-- ==== Sys2Proof/WellFormed.lean ====
section
/-! DEFINITION. When an instruction is one the encodings of `30_encoding.md` can carry. -/

namespace Sys2Proof

/-- A payload length a request may carry (R60: `0 <= len <= MAX_LEN`). -/
def Config.lenOk (c : Config) (n : Nat) : Bool := decide (n ≤ c.maxLen)

/-- Well-formedness of each row's operands:
a length or count within `MAX_LEN` (R60), an out-of-range mode byte for `SETMODE.INVALID` (R64), a control
call number other than the mode-select call for `CTRL.UNKNOWN` (R63), a length other than 16 for
`WRITE.BADHDR` (R65), at least one byte in each data message of `RAMWR` (R91: no rule sends an empty
payload). -/
def Instr.wf (c : Config) : Instr → Bool
  | .write p => c.lenOk p.length
  | .read n => c.lenOk n.toNat
  | .setmodeIdle => true
  | .setmodeRect => true
  | .setmodeStream => true
  | .setmodeInvalid a => decide (3 ≤ a.toNat)
  | .ctrlUnknown r _ => decide (r ≠ c.reqSetMode)
  | .writeIdle p => c.lenOk p.length
  | .writeRect p => c.lenOk p.length
  | .writeHdr _ _ _ _ => c.lenOk Config.rectDescSize
  | .writeBadhdr p => c.lenOk p.length && decide (p.length ≠ Config.rectDescSize)
  | .writeRow p => c.lenOk p.length
  | .nop => true
  | .swreset => true
  | .slpout => true
  | .dispon => true
  | .caset _ _ => true
  | .paset _ _ => true
  | .ramwr ms => ms.all (fun m => decide (m ≠ []))
  | .ramrd n => c.lenOk n.toNat
  | .pixfmt _ => true

/-- The table's `space` key: true for the twelve host rows, false for the nine bus rows (R78). -/
def Instr.isHost : Instr → Bool
  | .write _ => true
  | .read _ => true
  | .setmodeIdle => true
  | .setmodeRect => true
  | .setmodeStream => true
  | .setmodeInvalid _ => true
  | .ctrlUnknown _ _ => true
  | .writeIdle _ => true
  | .writeRect _ => true
  | .writeHdr _ _ _ _ => true
  | .writeBadhdr _ => true
  | .writeRow _ => true
  | .nop => false
  | .swreset => false
  | .slpout => false
  | .dispon => false
  | .caset _ _ => false
  | .paset _ _ => false
  | .ramwr _ => false
  | .ramrd _ => false
  | .pixfmt _ => false

end Sys2Proof
end

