-- ==== Sys2Proof/Certificates/Slice0/Obligations.lean ====
section
/-! DEFINITION. The statements for the provers. Each names the rule of spec/ it formalises; a clause that
rests on a choice of the model says so and names the log entry. -/

open Sys2Proof Sys2Proof.Machine

/-! ## Encodings (`30_encoding.md`) -/

/-- Every well-formed host request, with every operand, decodes from its encoding, whatever follows it; a
variant of a WRITE decodes to the WRITE with its payload (R60, R63, R64, R65, R74). -/
def Obligations.HostRequestRoundTrip : Prop :=
  ∀ (c : Config) (i : Instr) (rest : List Byte),
    c.wf = true → i.isHost = true → i.wf c = true →
    ∃ bytes, encode c i = .host bytes ∧ decode c (bytes ++ rest) = .ok i.asRequest rest

/-- Every well-formed bus command, with every operand, decodes from its frame (R70, R71). -/
def Obligations.BusCommandRoundTrip : Prop :=
  ∀ (c : Config) (i : Instr),
    c.wf = true → i.isHost = false → i.wf c = true → decodeWire c (encode c i) = .ok i []

/-- No two requests share their bytes: what decodes is well-formed, is a host request, and the bytes are
its encoding followed by what is left over (R60, R74). -/
def Obligations.DecodedRequestIsItsEncoding : Prop :=
  ∀ (c : Config) (bytes : List Byte) (i : Instr) (rest : List Byte),
    c.wf = true → decode c bytes = .ok i rest →
    i.wf c = true ∧ i.isHost = true ∧ ∃ w, encode c i = .host w ∧ bytes = w ++ rest

/-- The decode of a WRITE by state (R65): each line of the rule's table. -/
def Obligations.WriteMeansWhatStateSelects : Prop :=
  ∀ (s : State) (p : List Byte),
    (s.mode = .idle → exec (.write p) s = exec (.writeIdle p) s) ∧
    (s.mode = .rect → exec (.write p) s = exec (.writeRect p) s) ∧
    (s.mode = .stream → s.nextRow = -1 → p.length = 16 →
      exec (.write p) s = exec (.writeHdr (wordAt p 0) (wordAt p 4) (wordAt p 8) (wordAt p 12)) s) ∧
    (s.mode = .stream → s.nextRow = -1 → p.length ≠ 16 →
      exec (.write p) s = exec (.writeBadhdr p) s) ∧
    (s.mode = .stream → 0 ≤ s.nextRow.toInt → exec (.write p) s = exec (.writeRow p) s)

/-- Format `RECTDESC` (R66, R42): 16 bytes, four fields in the order x, y, w, h, each two's complement and
least significant byte first. -/
def Obligations.RectDescriptorIsLittleEndian : Prop :=
  ∀ (p : List Byte) (s : State), p.length = 16 → s.mode = .stream → s.nextRow = -1 →
    ∃ x y w h : Word,
      exec (.write p) s = exec (.writeHdr x y w h) s ∧ rectBytes x y w h = p ∧
      (∀ (i : Nat) (v : Word), (i, v) ∈ [(0, x), (4, y), (8, w), (12, h)] →
        v.toInt = Int.bmod ((p.getD i 0).toNat + 2 ^ 8 * (p.getD (i + 1) 0).toNat +
          2 ^ 16 * (p.getD (i + 2) 0).toNat + 2 ^ 24 * (p.getD (i + 3) 0).toNat) (2 ^ 32))

/-- Words written out from the encodings of R60, R63, R64, R66, R71 and the vectors V1 to V7. -/
def Obligations.SampleWordsDecode : Prop :=
  decode Config.reference [0x02, 0x00, 0x02] = .ok .setmodeStream [] ∧
  decode Config.reference [0x02, 0x00, 0x63] = .ok (.setmodeInvalid 0x63) [] ∧
  decode Config.reference [0x02, 0x07, 0x02] = .ok (.ctrlUnknown 0x07 0x02) [] ∧
  decode Config.reference [0x00, 0x03, 0x00, 0x00, 0x00, 0xAA, 0xBB, 0xCC, 0x01] =
    .ok (.write [0xAA, 0xBB, 0xCC]) [0x01] ∧
  decode Config.reference [0x01, 0x04, 0x00, 0x00, 0x00] = .ok (.read 4) [] ∧
  decodeBus Config.reference ⟨0x2B, [.tx [0x00, 0x00, 0x01, 0x3F]]⟩ = .ok (.paset 0 319) []

/-- A reserved selector has no meaning: the decoder reports it and a step without a reset refuses it, with
no answer (R62). -/
def Obligations.ReservedSelectorIsRefused : Prop :=
  ∀ (s : State) (op : Byte) (rest : List Byte), 3 ≤ op.toNat →
    decode s.cfg (op :: rest) = .reject (.reservedSelector op) ∧
    (s.resetNow = .idle → s.hung = false → s.phase = .done → s.attached = true →
      s.hostIn = op :: rest → step s = .refused (.reservedSelector op))

/-! ## The step (`43_mode_controller.md` R135, `70_reset_and_hazards.md` R230) -/

/-- A step of a ready block runs the request at the head of the host port, on the state with that
request's bytes taken. No reset is asserted during the step, and the step moves past that entry of the
reset input (log entry 25). -/
def Obligations.StepRunsDecodedRequest : Prop :=
  ∀ (s : State) (i : Instr) (rest : List Byte),
    s.resetNow = .idle → s.hung = false → s.phase = .done → s.attached = true →
    decode s.cfg s.hostIn = .ok i rest →
    step s = exec i { s with hostIn := rest, resetIn := s.resetIn.tail }

/-- A step of the init sequence runs the command at the head of the script: by its row when it decodes,
else as a vendor command; then its post-delay and the rest of the script. No reset is asserted during the
step. -/
def Obligations.StepRunsInitCommand : Prop :=
  ∀ (s : State) (p : Pending) (rest : List Pending),
    s.resetNow = .idle → s.hung = false → s.phase = .init (p :: rest) →
    (∀ i more, decodeBus s.cfg p.frame = .ok i more →
      step s = afterInitOutcome p.delay rest (exec i { s with resetIn := s.resetIn.tail })) ∧
    (∀ why, decodeBus s.cfg p.frame = .reject why →
      step s = afterInitOutcome p.delay rest (execVendor p.frame { s with resetIn := s.resetIn.tail }))

/-- A command of the init script that succeeds: the command, its data in one message when there is any, a
delay when it is not zero, and the rest of the script (R184); nothing else changes, but that the step
moves past an entry of the reset input in which no reset is asserted (log entry 25). -/
def Obligations.InitCommandRuns : Prop :=
  ∀ (s : State) (i : InitStep) (rest : List Pending),
    s.resetNow = .idle → s.hung = false → s.dc = true → s.phase = .init (Pending.ofStep i :: rest) →
    s.answersOk (messages (initMessages i)) →
    step s = .next { s.sent (initEvents i) (messages (initMessages i)) with
      phase := .init rest, resetIn := s.resetIn.tail }

/-- Init failure (R185): the step ends at the failing message, the rest of the script is dropped,
`ATTACHED` stays 0, and no step follows while no reset is asserted. -/
def Obligations.InitFailureStopsForEver : Prop :=
  ∀ (s : State) (i : InitStep) (rest : List Pending) (k : Nat),
    s.resetNow = .idle → s.hung = false → s.dc = true → s.attached = false →
    s.phase = .init (Pending.ofStep i :: rest) →
    k < messages (initMessages i) → s.failsAt k →
    ∃ t, step s = .next t ∧ t.trace = s.trace ++ cutAt k (initMessages i) ∧ t.attached = false ∧
      t.phase = .done ∧ t.responses = s.responses ∧ t.hostIn = s.hostIn ∧
      (t.resetNow = .idle → step t = .fault .attachFailed)

/-- While `ATTACHED = 0` no request is taken and none is answered (R135, R32), and without a reset the mode,
the stream registers, `FB` and the window cache stay as they are. That a step on which a reset lands keeps
the host's bytes and the responses too is no rule of the spec: it is the model's choice (log entry 25,
unsafe). -/
def Obligations.NoRequestUntilAttached : Prop :=
  ∀ s t : State, s.attached = false → step s = .next t →
    t.hostIn = s.hostIn ∧ t.responses = s.responses ∧
    (s.resetNow = .idle → t.mode = s.mode ∧ SameStream s t ∧ t.fb = s.fb ∧ SameCache s t)

/-- The reset values the spec gives (R37, R230 step 1), for every choice of the parameters. That no byte
of `FB` is listed is the model's form of "unspecified" (log entry 3). -/
def Obligations.ResetValues : Prop :=
  ∀ c : Config, ∀ s : State, s = State.resetWith c →
    s.mode = .idle ∧ s.ccolV = false ∧ s.crowV = false ∧ s.pwinV = false ∧ s.nextRow.toInt = -1 ∧
    s.fbCreated = false ∧ s.dc = true ∧ s.attached = false ∧ s.trace = [] ∧ s.responses = [] ∧
    (∀ a, s.fbByte a = Config.fbInit s.launches a) ∧
    (c.rstScript = [] → s.rst = true) ∧ (∀ e rest, c.rstScript = e :: rest → s.rst = e.level)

■ **WORK TO COMPLETE**: Considering only the material above, set down every line from the one with "V1 to V7. -/" to the one with "step of the", inclusive, exactly as written.

■ **EXERCISE SOLUTION**:
/-- Words written out from the encodings of R60, R63, R64, R66, R71 and the vectors V1 to V7. -/
def Obligations.SampleWordsDecode : Prop :=
  decode Config.reference [0x02, 0x00, 0x02] = .ok .setmodeStream [] ∧
  decode Config.reference [0x02, 0x00, 0x63] = .ok (.setmodeInvalid 0x63) [] ∧
  decode Config.reference [0x02, 0x07, 0x02] = .ok (.ctrlUnknown 0x07 0x02) [] ∧
  decode Config.reference [0x00, 0x03, 0x00, 0x00, 0x00, 0xAA, 0xBB, 0xCC, 0x01] =
    .ok (.write [0xAA, 0xBB, 0xCC]) [0x01] ∧
  decode Config.reference [0x01, 0x04, 0x00, 0x00, 0x00] = .ok (.read 4) [] ∧
  decodeBus Config.reference ⟨0x2B, [.tx [0x00, 0x00, 0x01, 0x3F]]⟩ = .ok (.paset 0 319) []

/-- A reserved selector has no meaning: the decoder reports it and a step without a reset refuses it, with
no answer (R62). -/
def Obligations.ReservedSelectorIsRefused : Prop :=
  ∀ (s : State) (op : Byte) (rest : List Byte), 3 ≤ op.toNat →
    decode s.cfg (op :: rest) = .reject (.reservedSelector op) ∧
    (s.resetNow = .idle → s.hung = false → s.phase = .done → s.attached = true →
      s.hostIn = op :: rest → step s = .refused (.reservedSelector op))

/-! ## The step (`43_mode_controller.md` R135, `70_reset_and_hazards.md` R230) -/

/-- A step of a ready block runs the request at the head of the host port, on the state with that
request's bytes taken. No reset is asserted during the step, and the step moves past that entry of the
reset input (log entry 25). -/
def Obligations.StepRunsDecodedRequest : Prop :=
  ∀ (s : State) (i : Instr) (rest : List Byte),
    s.resetNow = .idle → s.hung = false → s.phase = .done → s.attached = true →
    decode s.cfg s.hostIn = .ok i rest →
    step s = exec i { s with hostIn := rest, resetIn := s.resetIn.tail }

/-- A step of the init sequence runs the command at the head of the script: by its row when it decodes,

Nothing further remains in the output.